Lingkaran Rindu di Ujung Senja -->

Header Menu

Lingkaran Rindu di Ujung Senja

Bang Ancis
Saturday, January 18, 2014

Aku menulis ini, bukan dalam serpihan terakhir permainan kata-kataku. Ini adalah sengketa dalam sajakku, yang memelukku dan mengajakku untuk kembali pada suatu masa yang berlalu, telah terlewatkan berdetik-detik lamanya.

Lalu aku bisu, tertuju kepada rindu. Cerita berdimensi waktu!

Hari ini, dalam sejuknya kalbuku, aku memerintahkan kaki ini menuju pelupuk matahari yang sebentar lagi berlabuh bersama “dia”. Senja khatulistiwa, senja termanis sejarah peradaban hidupku yang telah membawaku dalam lingkaran rindu terluhur hingga kini, hingga aku terlelap dalam khayalan bersamamu dalam mimpi.

Kini, terowongan sengit tempatku berpijak menuju ambang senja. Mungkin sangat melelahkan bagi sebagian orang namun sangat menceriakan bagiku sebab telah pupus terbunuh letih dan dogma mencintai bergulir semanja angin serta retorika mulai tebar menebar dalam buih-buih bening kelopak berisitilah air mata. Air mata termasyhur sedunia. Sebab ini cinta, mencintai dengan sederhana dalam segala cerita, dengan sentuhan tanpa niat menyakiti.

Lingkaran Rindu di Ujung Senja

Hari ini dalam angkuhnya semesta membawa aku dan kamu. Kita. Saling melewatkan mentari.  Tak terpaku, juga tak berbagi. Terikat dalam kesamaan juga keterpaduan. Mencintai akhir dari matahari.
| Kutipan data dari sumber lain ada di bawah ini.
/-- The poisoned 64 B lines of a packet's payload (R663, R664). -/
def Packet.poisonLines (p : Packet) : List Nat :=
  if !p.poison then []
  else (List.range (p.data.length / 64)).filter fun k => slice p.data (64 * k) 64 == poisonImage

/-- SUPD (R527): the parts of an update are collected; the last starts it. -/
def execSupd (k stamp : Nat) (s : State) : Out :=
  .next <| s.clocked <| s.perform k (fun p => p.op == opSUPD) fun s p =>
    let mine := fun (q : Packet) => q.src == p.src && q.tag == p.tag
    if !p.last then { s with supds := s.supds ++ [p] }
    else
      let parts := s.supds.filter mine ++ [p]
      let s : State := { s with supds := s.supds.filter fun q => !mine q }
      let d := parts.flatMap (·.data)
      let units := (parts.foldl (fun (a : List Nat × Nat) q =>
        (a.1 ++ q.poisonLines.flatMap fun l => (List.range 4).map fun u => a.2 / 16 + 4 * l + u, a.2 + q.data.length)) ([], 0)).1
      s.keyed p F.YT_RKEY_CTRL_WRITE (some (p.off, d.length)) fun _ =>
        match s.offsetRefusal p.off d.length with
        | some r => r.1.answer p r.2
        | none =>
          if s.inHandoff p.off d.length then s.answer p psADDR
          else if s.inMirror p.off d.length then (s.bump F.CNT_MIRROR_REFUSED_COUNT).answer p psADDR
          else if !s.stampPlaceOk [(p.off, d.length)] stamp then s.answer p psSTAMP
          else
            s.homeStart { id := 0, kind := .update, row := p.off, exts := [(p.off, d.length)], stamp := stamp, client := .packet p,
                          data := d, poison := units }

/-- A request of another kind, or of a partition other than 0xFF, to the control window (R66, R879). -/
def State.ctlRefuse (s : State) (p : Packet) (status : Nat) : State := (s.bump F.XLT_CTL_REFUSED_COUNT).answer p status

/-- RINV (R528, R363): the home of a row invalidates this controller's replicas of it. -/
def execRinv (k : Nat) (s : State) : Out :=
  .next <| s.clocked <| s.perform k (fun p => p.op == opRINV) fun s p =>
    if s.region p.off = .control then s.ctlRefuse p psADDR
    else
    let l := s.replicas.filter fun r => r.gpa == p.src * 2 ^ 48 + p.off && match r.st with | .draining _ _ => false | _ => true
    if l.isEmpty then s.answer p psOK
    else
      -- one acknowledgement, when every copy is given up
      let drain := l.filter fun r => decide (r.st = RepSt.valid) && s.repReading r
      let s := l.foldl (fun (s : State) r =>
        if drain.contains r then s.setRep { r with st := .draining none (some p) }
        else match r.st with
          | .valid => s.freeRep r
          | _ => s.setRep { r with st := .installing true }) s
      if drain.isEmpty then s.answer p psOK else s

/-- RDEREG (R528): the sender is no holder of the row any more; an offset that no row can have is refused (R65, R879). -/
def execRdereg (k : Nat) (s : State) : Out :=
  .next <| s.clocked <| s.perform k (fun p => p.op == opRDEREG) fun s p =>
    s.keyed p F.YT_RKEY_CTRL_READ (some (p.off, 1)) fun _ =>
      match s.offsetRefusal p.off 1 with
      | some r => r.1.answer p r.2
      | none => (s.dropHolder p.off p.src 2).answer p psOK

/-! ## Messages (R545, R625 to R628) -/

/-- The instance number of ring r of partition p. -/
def mrInst (p r : Nat) : Nat := p * 8 + r

def State.mring (s : State) (p r : Nat) : MringSt := sget {} s.mrings (mrInst p r)
def State.setMring (s : State) (p r : Nat) (x : MringSt) : State := { s with mrings := sput {} (mrInst p r) x s.mrings }

def mrSlots (s : State) (p r : Nat) : Nat := 2 ^ s.fld F.PTN_MR_CTRL_LOG2_SLOTS (mrInst p r)
def mrSlotBytes (s : State) (p r : Nat) : Nat := 2 ^ s.fld F.PTN_MR_CTRL_SLOT_LOG2 (mrInst p r)

/-- Has a ring room for a message of `n` bytes (R627). -/
def State.mrRoom (s : State) (p r n : Nat) : Bool :=
  let k := mrInst p r
  s.flag F.PTN_MR_CTRL_EN k && s.partActive p && decide (32 + n ≤ mrSlotBytes s p r) &&
    decide (ringDist (mrSlots s p r) (s.fld F.PTN_MR_HEAD_INDEX k) (s.fld F.PTN_MR_TAIL_INDEX k) + (s.mring p r).records.length < mrSlots s p r)

/-- The 32 B header of a message record (R625). -/
def mrHeader (s : State) (p : Packet) (phase : Bool) : List Byte :=
  leBytes 2 p.len ++ leBytes 1 p.src ++ leBytes 1 (b2n phase + 2 * b2n (p.srcRack != s.fld F.YL_RACK_ID_RACK)) ++
    leBytes 2 p.srcRack ++ leBytes 1 p.part ++ leBytes 1 0 ++ leBytes 8 s.time ++ List.replicate 16 0

/-- Storage lines that the poisoned payload lines of a write at an address touch, from the line of the first byte (R665). -/
def touchedLines (a : Nat) (lines : List Nat) : List Nat :=
  (lines.flatMap fun l => (linesOf (a + 64 * l) 64).map fun x => x - a / 64).eraseDups

/-- A ring write failed (R628): the ring is disabled. -/
def State.mrFault (s : State) (p r : Nat) : State :=
  let k := mrInst p r
  ((s.setFlag F.PTN_MR_CTRL_EN false k).setFlag F.PTN_MR_DROP_ERR true k).record
    { cls := ecPTN, event := 1, inst := k, part := p, op := 2 }

/-- A message is refused with RING_FULL (R627). -/
def State.mrRefuse (s : State) (p r : Nat) (m : Packet) : State :=
  ((if p < 128 then s.bump F.PTN_MR_DROP_COUNT (mrInst p (if r < 8 then r else 0)) else s)).answer m psRING_FULL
Kita sama kekasih, sepotong kenangan yang berjumpa lupa lalu saling merindukan. Kita tersiksa oleh kenangan, jika menyakiti semoga mungkin dalam rasa yang meresahkan ini, kita bisa saling merangkul, memuja dan memuliakan rasa tertinggi. Cinta.

Berdetik-detik lalu bukanlah hal yang lama, termasuk ketika kau bersembunyi dalam waktu. Taukah kau? kau melupakan bahwa aku adalah selimut itu. Di bawah rerimbunan pohon bambu, dalam selang-selang bernapasnya aku. Aku bersajak sendiri. Sambil menunggu ambang senja yang sebentar lagi datang menyapa kita berdua.

Ini sungguh diam sebab kau telah meninggalkanku dalam bekas berjarak. Terkadang menyiksa namun mengisyaratkan detak terkahir dalam luasnya semesta. Menawarkan aku siksa rindu tanpa batas dengan kamu si pemilik sajak terlukis rindu.

Hai penguasa hatiku, pemilik rinduku. Bisakah kita reuni senja dalam lingkaran pelukan? Bisakah kita saling menemukan dalam gelap, sedang kita menatap hanya hitam dan pekat? Bisakah! Bicaralah. Jangan biarkan jarak menjadikan kita bisu dan memendam rindu.

Ah, telah kau padamkan aku. Ternyata kau bisu, tak mampu menuntun aku yang buta akan perjalanan kisah senja terakhir telaga khatulistiwa kita. Karena disana kita pernah bersabda tentang rindu tanpa jeda, tentang kisah yang belum punah.

Dan terakhir...

Semampuku aku menggores kertas putih ini, menulis sisi puitis dari romantika rindu. Aku luka kekasih. Kau dahulu yang menjadi primadona dalam puisiku meninggalkan jejak berbekas air mata. Taukah kau? Jika aku melingkar dalam gulungan sepi yang menusukku tajam.

Aku terluka kekasih, peluk aku kini dalam sajakku juga dalam dinginnya hujan yang meredakan piluku. Aku rindu.

Jenguk aku kekasih bila sakitku itu adalah rindu.